I have the following PID stuck:

    1474 D (disk sleep)       0:54:58.602 [nfsd]
    1475 D (disk sleep)       0:54:58.602 [nfsd]
    1484 D (disk sleep)       0:54:58.602 [nfsd]
    1495 D (disk sleep)       0:54:58.602 [nfsd]

Thank by advance,
Best regards

Le mercredi 23 octobre 2024 à 19:38 +0000, Chuck Lever III a écrit :
> 
> 
> > On Oct 23, 2024, at 3:27 PM, Benoît Gschwind
> > <benoit.gschwind@xxxxxxxxxxxxxxxxx> wrote:
> > 
> > Hello,
> > 
> > I have a nfs server using debian 11 (Linux hostname 6.1.0-25-amd64
> > #1
> > SMP PREEMPT_DYNAMIC Debian 6.1.106-3 (2024-08-26) x86_64 GNU/Linux)
> > 
> > In some heavy workload some nfsd goes in D state and seems to never
> > leave this state. I did a python script to monitor how long a
> > process
> > stay in particular state and I use it to monitor nfsd state. I get
> > the
> > following result :
> > 
> > [...]
> > 178056 I (idle) 0:25:24.475 [nfsd]
> > 178057 I (idle) 0:25:24.475 [nfsd]
> > 178058 I (idle) 0:25:24.475 [nfsd]
> > 178059 I (idle) 0:25:24.475 [nfsd]
> > 178060 I (idle) 0:25:24.475 [nfsd]
> > 178061 I (idle) 0:25:24.475 [nfsd]
> > 178062 I (idle) 0:24:15.638 [nfsd]
> > 178063 I (idle) 0:24:13.488 [nfsd]
> > 178064 I (idle) 0:24:13.488 [nfsd]
> > 178065 I (idle) 0:00:00.000 [nfsd]
> > 178066 I (idle) 0:00:00.000 [nfsd]
> > 178067 I (idle) 0:00:00.000 [nfsd]
> > 178068 I (idle) 0:00:00.000 [nfsd]
> > 178069 S (sleeping) 0:00:02.147 [nfsd]

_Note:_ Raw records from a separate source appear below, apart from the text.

-- ==== Sys2Proof/Machine/Config.lean ====
section
/-! DEFINITION. Machine/Config.lean: the limits the spec sets on the configuration (spec/00_scope.md R10, R11), and the
configuration the machine runs under. -/

namespace Sys2Proof.Machine

/-- `lo <= x <= hi`. -/
def inRange (lo hi x : F32) : Bool := fle lo x && fle x hi

/-- The limits of R10 and R11. -/
def legal (c : Config) : Bool :=
  inRange f0 f1 c.room0 && inRange f0 f1 c.damp0 && inRange f0 f1 c.wet0 && inRange f0 f1 c.dry0 &&
  inRange f0 f1 c.width0 && inRange fm60 f0 c.thresh0 && inRange f0 f30 c.makeup0 &&
  fgt c.attMin f0 && fle c.attMin c.attMax && fgt c.relMin f0 && fle c.relMin c.relMax &&
  inRange c.attMin c.attMax c.attack0 && inRange c.relMin c.relMax c.release0

/-- The value itself if it lies in the range, else the range's lower end. -/
def forceRange (lo hi x : F32) : F32 := if inRange lo hi x then x else lo

/-- The value itself if it is above 0, else 1.0. -/
def forcePositive (x : F32) : F32 := if fgt x f0 then x else f1

/-- The value itself if it is not below `lo`, else `lo`. -/
def forceAtLeast (lo x : F32) : F32 := if fle lo x then x else lo

/-- A configuration with the limits imposed; a legal one is left as it is, so every legal configuration is an answer
and nothing else is (log 5). -/
def legalize (c : Config) : Config :=
  let attMin := forcePositive c.attMin
  let attMax := forceAtLeast attMin c.attMax
  let relMin := forcePositive c.relMin
  let relMax := forceAtLeast relMin c.relMax
  { c with
    room0 := forceRange f0 f1 c.room0
    damp0 := forceRange f0 f1 c.damp0
    wet0 := forceRange f0 f1 c.wet0
    dry0 := forceRange f0 f1 c.dry0
    width0 := forceRange f0 f1 c.width0
    thresh0 := forceRange fm60 f0 c.thresh0
    makeup0 := forceRange f0 f30 c.makeup0
    attMin := attMin
    attMax := attMax
    relMin := relMin
    relMax := relMax
    attack0 := forceRange attMin attMax c.attack0
    release0 := forceRange relMin relMax c.release0 }

/-- The configuration of the machine: unknown but for the limits (R6, R10, R11). -/
def actual : Config := legalize Config.raw

end Sys2Proof.Machine
end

> > 178070 S (sleeping) 0:00:02.147 [nfsd]
> > 178071 S (sleeping) 0:00:02.147 [nfsd]
> > 178072 S (sleeping) 0:00:02.147 [nfsd]

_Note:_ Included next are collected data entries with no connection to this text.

/-- R135 to R141: the new level and state of each arm, and the output taken after the update. -/
def Obligations.EnvelopeArms : Prop :=
  ∀ e : Envelope,
    (envProcess e).2 = fmul (envProcess e).1.level e.velocityLevel ∧
    (e.state = .idle → (envProcess e).1 = e) ∧
    (e.state = .attack → e.attackRate = none →
      (envProcess e).1 = { e with level := f1, state := .decay }) ∧
    (∀ r, e.state = .attack → e.attackRate = some r → (envProcess e).1 =
      if fge (fadd e.level r) f1 = true then { e with level := f1, state := .decay }
      else { e with level := fadd e.level r }) ∧
    (e.state = .decay → e.decayRate = none →
      (envProcess e).1 = { e with level := e.sustainLevel, state := .sustain }) ∧
    (∀ r, e.state = .decay → e.decayRate = some r → (envProcess e).1 =
      { e with level := fsub e.level r,
               state := if fle (fsub e.level r) e.sustainLevel = true then .sustain else .decay }) ∧
    (e.state = .sustain → (envProcess e).1 =
      { e with level := fsub e.level e.sustainDecayRate,
               state := if fle (fsub e.level e.sustainDecayRate) f0 = true then .idle else .sustain }) ∧
    (e.state = .release → e.releaseRate = none →
      (envProcess e).1 = { e with level := f0, state := .idle }) ∧
    (∀ r, e.state = .release → e.releaseRate = some r →
      let l := fsub e.level (fmul (fmul r e.level) (if fgt e.level f0p1 = true then f2p5 else f1))
      (envProcess e).1 =
        { e with level := l, state := if fle l f0p0001 = true then .idle else .release })

/-! ### Voice -/

/-- R167: the gate of a voice: nothing, a deactivation with output +0.0, or a sounding sample. -/
def Obligations.VoiceGating : Prop :=
  ∀ (c : Config) (srF : F32) (i : Fin 8) (v : Voice),
    (v.active = false → v.env.state = .idle → voiceProcess c srF i v = (v, f0)) ∧
    (v.active = true ∨ v.env.state ≠ .idle → (envProcess v.env).1.state = .idle →
      voiceProcess c srF i v = ({ v with env := (envProcess v.env).1, active := false }, f0)) ∧
    (v.active = true ∨ v.env.state ≠ .idle → (envProcess v.env).1.state ≠ .idle →
      let v' := advanceAttack srF (advancePhases c srF i { v with env := (envProcess v.env).1 })
      voiceProcess c srF i v =
        (v', fmul (fmul (bank c i v' (c.attackIntensity v'.attackPhase)) f0p3) (envProcess v.env).2))

/-- R168, R169: the accumulators and the tracker of a sounding voice, and nothing else of it; the intensity is taken from
the moved tracker. -/
def Obligations.VoiceAccumulators : Prop :=
  ∀ (c : Config) (srF : F32) (i : Fin 8) (v : Voice),
    advanceAttack srF (advancePhases c srF i v) =
      { v with
        phase := fsub (fadd v.phase v.phaseDelta) (ffloor (fadd v.phase v.phaseDelta))
        detunedPhase := fsub (fadd v.detunedPhase (fmul v.phaseDelta c.detune[i]))
          (ffloor (fadd v.detunedPhase (fmul v.phaseDelta c.detune[i])))
        notePhase := fadd v.notePhase (c.noteInc srF)
        attackPhase := fadd v.attackPhase (fmul (fdiv f50 srF) (fsub f1 v.attackPhase)) } ∧
    attackIntensity c v = c.attackIntensity v.attackPhase

/-- R170 to R173, R164: the oscillator bank of a voice with a key, with and without the transient terms. -/
def Obligations.OscillatorBank : Prop :=
  ∀ (c : Config) (i : Fin 8) (v : Voice) (key : Key) (ai : F32), v.key = some key →
    let m := fun j : Fin 8 => match c.inharmB key.note with
      | none => c.mults[j]
      | some b => inharmMult b (j.val + 1)
    let h := fun j : Fin 8 => c.sin (fmul (fmul tau v.phase) (m j))
    let s3 := fadd (fadd (fmul f0p6 (h 0)) (fmul f0p4 (h 1))) (fmul f0p15 (h 2))
    let s5 := fadd s3 (fmul (fmul c.bright[i] (fadd (fmul c.a4 (h 3)) (fmul c.a5 (h 4))))
      (fadd f1 (fmul c.boost45 ai)))
    let s8 := fadd s5 (fmul ai (fadd (fadd (fmul c.a6 (h 5)) (fmul c.a7 (h 6))) (fmul c.a8 (h 7))))
    let hn := fmul (fmul (c.sin (fmul (fmul tau v.phase) c.hn[0])) (c.sin (fmul (fmul tau v.phase) c.hn[1])))
      (c.sin (fmul (fmul tau v.phase) c.hn[2]))
    let sn := fadd s8 (fmul (fmul (fmul c.hnAmp ai) v.vnorm) hn)
    let st := fadd sn (fmul (fmul (fmul c.thumpAmp ai) v.vnorm)
      (c.sin (fmul (fmul tau c.thumpHz) v.notePhase)))
    let det := fmul c.detAmp (c.sin (fmul tau v.detunedPhase))
    (fgt ai f0p01 = true → bank c i v ai = fadd st det) ∧
    (fgt ai f0p01 = false → bank c i v ai = fadd s5 det)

> > 178073 S (sleeping) 0:00:02.147 [nfsd]
> > 178074 D (disk sleep) 1:29:25.809 [nfsd]
> > 178075 S (sleeping) 0:00:02.147 [nfsd]

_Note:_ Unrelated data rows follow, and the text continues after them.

-- ==== Sys2Proof/Tests/Slice0.lean ====
section
/-! SUPPORT. Tests/Slice0.lean: the author's own checks. Expected values are the spec's: the worked encodings of
30_encoding.md R120, the examples of the rules, and the vectors of 95_test_vectors.md. Each `meets_` theorem shows a
concrete state and operands that meet the hypotheses of the obligation it names. -/

namespace Sys2Proof.Tests

open Sys2Proof Sys2Proof.Machine

/-! ### Words, written out from the spec's encodings (R120 and 95_test_vectors.md section 2) -/

theorem test_decode_nop : decode 0x0000000000000000#64 = .ok .nop := by decide
theorem test_decode_note_on : decode 0x010C3C4000000000#64 = .ok (.noteOn 12#4 60#7 64#7) := by decide
theorem test_decode_note_on_ends : decode 0x010F7F7F00000000#64 = .ok (.noteOn 15#4 127#7 127#7) := by
  decide
theorem test_decode_note_off : decode 0x0200450000000000#64 = .ok (.noteOff 0#4 69#7 0#7) := by decide
theorem test_decode_set_room : decode 0x100000003F000000#64 = .ok (.setRoom 0x3F000000#32) := by decide
theorem test_decode_set_damp : decode 0x110000003E4CCCCD#64 = .ok (.setDamp f0p2) := by decide
theorem test_decode_set_wet : decode 0x12000000FF800000#64 = .ok (.setWet 0xFF800000#32) := by decide
theorem test_decode_set_dry : decode 0x130000003F800000#64 = .ok (.setDry f1) := by decide
theorem test_decode_set_width : decode 0x140000003F800000#64 = .ok (.setWidth f1) := by decide
theorem test_decode_set_thresh : decode 0x20000000C0C00000#64 = .ok (.setThresh 0xC0C00000#32) := by decide
theorem test_decode_set_attack : decode 0x210000003A83126F#64 = .ok (.setAttack f0p001) := by decide
theorem test_decode_set_release : decode 0x220000003DCCCCCD#64 = .ok (.setRelease f0p1) := by decide
theorem test_decode_set_makeup : decode 0x2300000000000000#64 = .ok (.setMakeup f0) := by decide
theorem test_decode_set_rate : decode 0x300000000000BB80#64 = .ok (.setRate 48000#32) := by decide
theorem test_decode_clr_err : decode 0x3F00000000000000#64 = .ok .clrErr := by decide
theorem test_decode_sample : decode 0x4000000000000000#64 = .ok .sample := by decide
theorem test_decode_bit47 : decode 0x0100C57F00000000#64 = .error (.reservedField .noteOn) := by decide
theorem test_decode_bit52 : decode 0x0110457F00000000#64 = .error (.reservedField .noteOn) := by decide
theorem test_decode_nop_bit0 : decode 0x0000000000000001#64 = .error (.reservedField .nop) := by decide
theorem test_decode_rate_bit32 : decode 0x3000000100000000#64 = .error (.reservedField .setRate) := by
  decide
theorem test_decode_opc_ff : decode 0xFF00000000000000#64 = .error (.unassignedOpcode 0xFF#8) := by decide
theorem test_encode_note_on : encode (.noteOn 0#4 69#7 127#7) = 0x0100457F00000000#64 := by decide
theorem test_encode_set_rate : encode (.setRate 44100#32) = 0x300000000000AC44#64 := by decide
theorem test_bytes_little_endian :
    decodeBytes [0x44#8, 0xAC#8, 0#8, 0#8, 0#8, 0#8, 0#8, 0x30#8, 0x99#8] =
      .ok (.setRate 44100#32, [0x99#8]) := by decide
/-- R85: STATUS 0x0000010B, byte 0 first. -/
theorem test_port_bytes :
    portBytes 0x0000010B#32 = [0x0B#8, 0x01#8, 0#8, 0#8] ∧
      portWord [0x47#8, 0x07#8, 0x65#8, 0x39#8] = some 0x39650747#32 ∧ portWord [0#8, 0#8, 0#8] = none := by decide
theorem test_partial_word : decodeBytes [0#8, 0#8, 0#8, 0#8, 0#8, 0#8, 0#8] = .error .partialWord := by decide
theorem test_table_word : decodeTableWord 64 0x0100457F00000000 = some (.noteOn 0#4 69#7 127#7) := by decide

/-! ### WellFormed: one ill-formed term for each check, refused -/

theorem test_refuses_format : (Source.z .noteOn).toInstr = none := by decide
theorem test_refuses_note_format : (Source.n .setWet 0 0 0).toInstr = none := by decide
theorem test_refuses_channel : (Source.n .noteOn 16 69 127).toInstr = none := by decide
theorem test_refuses_note : (Source.n .noteOn 0 128 127).toInstr = none := by decide
theorem test_refuses_velocity : (Source.n .noteOff 0 69 128).toInstr = none := by decide
theorem test_refuses_f32_format : (Source.f .setRate 0).toInstr = none := by decide
theorem test_refuses_f32_bits : (Source.f .setWet (2 ^ 32)).toInstr = none := by decide
theorem test_refuses_rate_format : (Source.u .sample 0).toInstr = none := by decide
theorem test_refuses_rate : (Source.u .setRate (2 ^ 32)).toInstr = none := by decide
theorem test_well_formed : (Source.n .noteOn 15 127 127).toInstr = some (.noteOn 15#4 127#7 127#7) := by decide

/-! ### Assembler lines (R118, R119) -/

theorem test_assemble_note : assemble "note_on 0, A4, 127 ; a comment".toList = .ok [0x0100457F00000000#64] := by
  decide +kernel
theorem test_assemble_f32 : assemble "SET_DRY 1.0".toList = .ok [0x130000003F800000#64] := by decide +kernel
theorem test_assemble_negative : assemble "SET_THRESH -6.0".toList = .ok [0x20000000C0C00000#64] := by
  decide +kernel
/-- R119: a CALLBACK of one command and two frames. -/
theorem test_assemble_callback :
    assembleLines .outside ["CALLBACK 44100, 2".toList, [openBrace], "NOTE_ON 0, 69, 127".toList, [closeBrace]] =
      .ok [.setRate 44100#32, .noteOn 0#4 69#7 127#7, .sample, .sample] := by decide +kernel
/-- The choices of log 14: a note letter in either case, and no CALLBACK inside a CALLBACK. -/
theorem test_assembler_choices :
    assemble "NOTE_ON 0, a4, 127".toList = .ok [0x0100457F00000000#64] ∧
      assembleLines (.inside 44100#32 1 []) ["CALLBACK 44100, 1".toList] = .error .unknownMnemonic := by
  decide +kernel
theorem test_assemble_frames :
    assemble "FRAMES 2".toList = .ok [0x4000000000000000#64, 0x4000000000000000#64] := by decide +kernel

/-! ### Literals and arithmetic (R14 to R20) -/

/-- The literals of R19 are the binary32 values nearest to their decimals. -/
theorem test_literals :
    [decimal 1 10000, decimal 1 1000, decimal 1 100, decimal 1 10, decimal 15 100, decimal 2 10, decimal 3 10,
      decimal 4 10, decimal 5 10, decimal 6 10, decimal 8 10, decimal 84 100, decimal 17 10, decimal 25 10,
      decimal 297 10, decimal 371 10, decimal 411 10, decimal 437 10, decimal 440 1, decimal 127 1] =
    [f0p0001, f0p001, f0p01, f0p1, f0p15, f0p2, f0p3, f0p4, f0p5, f0p6, f0p8, f0p84, f1p7, f2p5,
      f29p7, f37p1, f41p1, f43p7, f440, f127] := by decide +kernel

/-- R230: 0.6 + 0.4 of the literals is exactly 1.0. -/
theorem test_add_rounds : fadd f0p6 f0p4 = f1 := by decide +kernel
/-- R16. -/
theorem test_clamp_keeps_negative_zero : fclamp 0x80000000#32 f0 f1 = 0x80000000#32 := by decide
/-- R231: the infinities clamp to the ends. -/
theorem test_clamp_infinities : fclamp fInf f0 f1 = f1 ∧ fclamp (fneg fInf) f0 f1 = f0 := by decide
/-- R175 and C3: sqrt(1 + 2^-23) is 1.0, and sqrt(1 + 2^-22) is 1 + 2^-23. -/
theorem test_sqrt : fsqrt 0x3F800001#32 = f1 ∧ fsqrt 0x3F800002#32 = 0x3F800001#32 := by decide +kernel
/-- V1: 440 / 44100, and V6: the phase 1.5679820 loses its integer part. -/
theorem test_div_and_frac :
    fdiv f440 (u32tof32 44100) = 0x3C2377EE#32 ∧ frac 0x3FC8B3A2#32 = 0x3F116744#32 := by decide +kernel
/-- R81, two rows. -/
theorem test_delay_lengths :
    ((combMs.toList ++ apMs.toList).map fun ms => delayLen ms (u32tof32 44100)) = [1310, 1636, 1813, 1927, 221, 75] ∧
    ((combMs.toList ++ apMs.toList).map fun ms => delayLen ms (u32tof32 192000)) =
      [5702, 7123, 7891, 8390, 960, 326] := by decide +kernel

/-! ### Units (the examples of the rules) -/

/-- An envelope at rest with exact rates: the rows E1 to E11 vary it. -/
def env0 : Envelope :=
  { state := .attack, level := f0, sustainLevel := f0p5, velocityLevel := f1, attackRate := some 0x3E800000#32,
    decayRate := some 0x3E000000#32, releaseRate := some 0x3E800000#32, sustainDecayRate := 0x3D800000#32 }

/-- R137 example (E1, last call). -/
theorem test_env_attack :
    envProcess { env0 with level := 0x3F400000#32 } = ({ env0 with level := f1, state := .decay }, f1) := by
  decide +kernel
/-- R138 example (E2, last call). -/
theorem test_env_decay :
    (envProcess { env0 with state := .decay, level := 0x3F200000#32 }).1 =
      { env0 with level := f0p5, state := .sustain } := by decide +kernel
/-- E9: no clamp at 0. -/
theorem test_env_sustain :
    (envProcess { env0 with state := .sustain, level := decimal 5 100 }).1 =
      { env0 with level := 0xBC4CCCCC#32, state := .idle } := by decide +kernel
/-- E4 (the first step, fast factor) and E11 (the factor is 1.0 at exactly 0.1). -/
theorem test_env_release :
    (envProcess { env0 with state := .release, level := f0p5 }).1 =
      { env0 with state := .release, level := 0x3E400000#32 } ∧
    (envProcess { env0 with state := .release, level := f0p1, releaseRate := some f0p5 }).1.level =
      0x3D4CCCCD#32 := by decide +kernel
/-- E7: a step below half a unit in the last place stalls. -/
theorem test_env_stall :
    (envProcess { env0 with level := f0p5, attackRate := some 0x30800000#32 }).1.level = f0p5 := by
  decide +kernel
/-- R224 example. -/
theorem test_comb :
    combProcess { len := 3, idx := 0, feedback := f0p84, damp := f0p2, store := f0, buf := [(0, f0p5)] } f1 =
      ({ len := 3, idx := 1, feedback := f0p84, damp := f0p2, store := f0p4, buf := [(0, 0x3FAB020C#32)] },
        f0p5) := by decide +kernel
/-- R225 example. -/
theorem test_allpass :
    allpassProcess { len := 2, idx := 1, feedback := f0p5, buf := [(1, 0x3E800000#32)] } f1 =
      ({ len := 2, idx := 0, feedback := f0p5, buf := [(1, 0x3F900000#32)] }, 0xBE800000#32) := by
  decide +kernel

> > 178076 S (sleeping) 0:00:02.147 [nfsd]
> > 178077 S (sleeping) 0:00:02.147 [nfsd]
> > 178078 S (sleeping) 0:00:02.147 [nfsd]
> > 178079 S (sleeping) 0:00:02.147 [nfsd]
> > 178080 D (disk sleep) 1:29:25.809 [nfsd]
> > 178081 D (disk sleep) 1:29:25.809 [nfsd]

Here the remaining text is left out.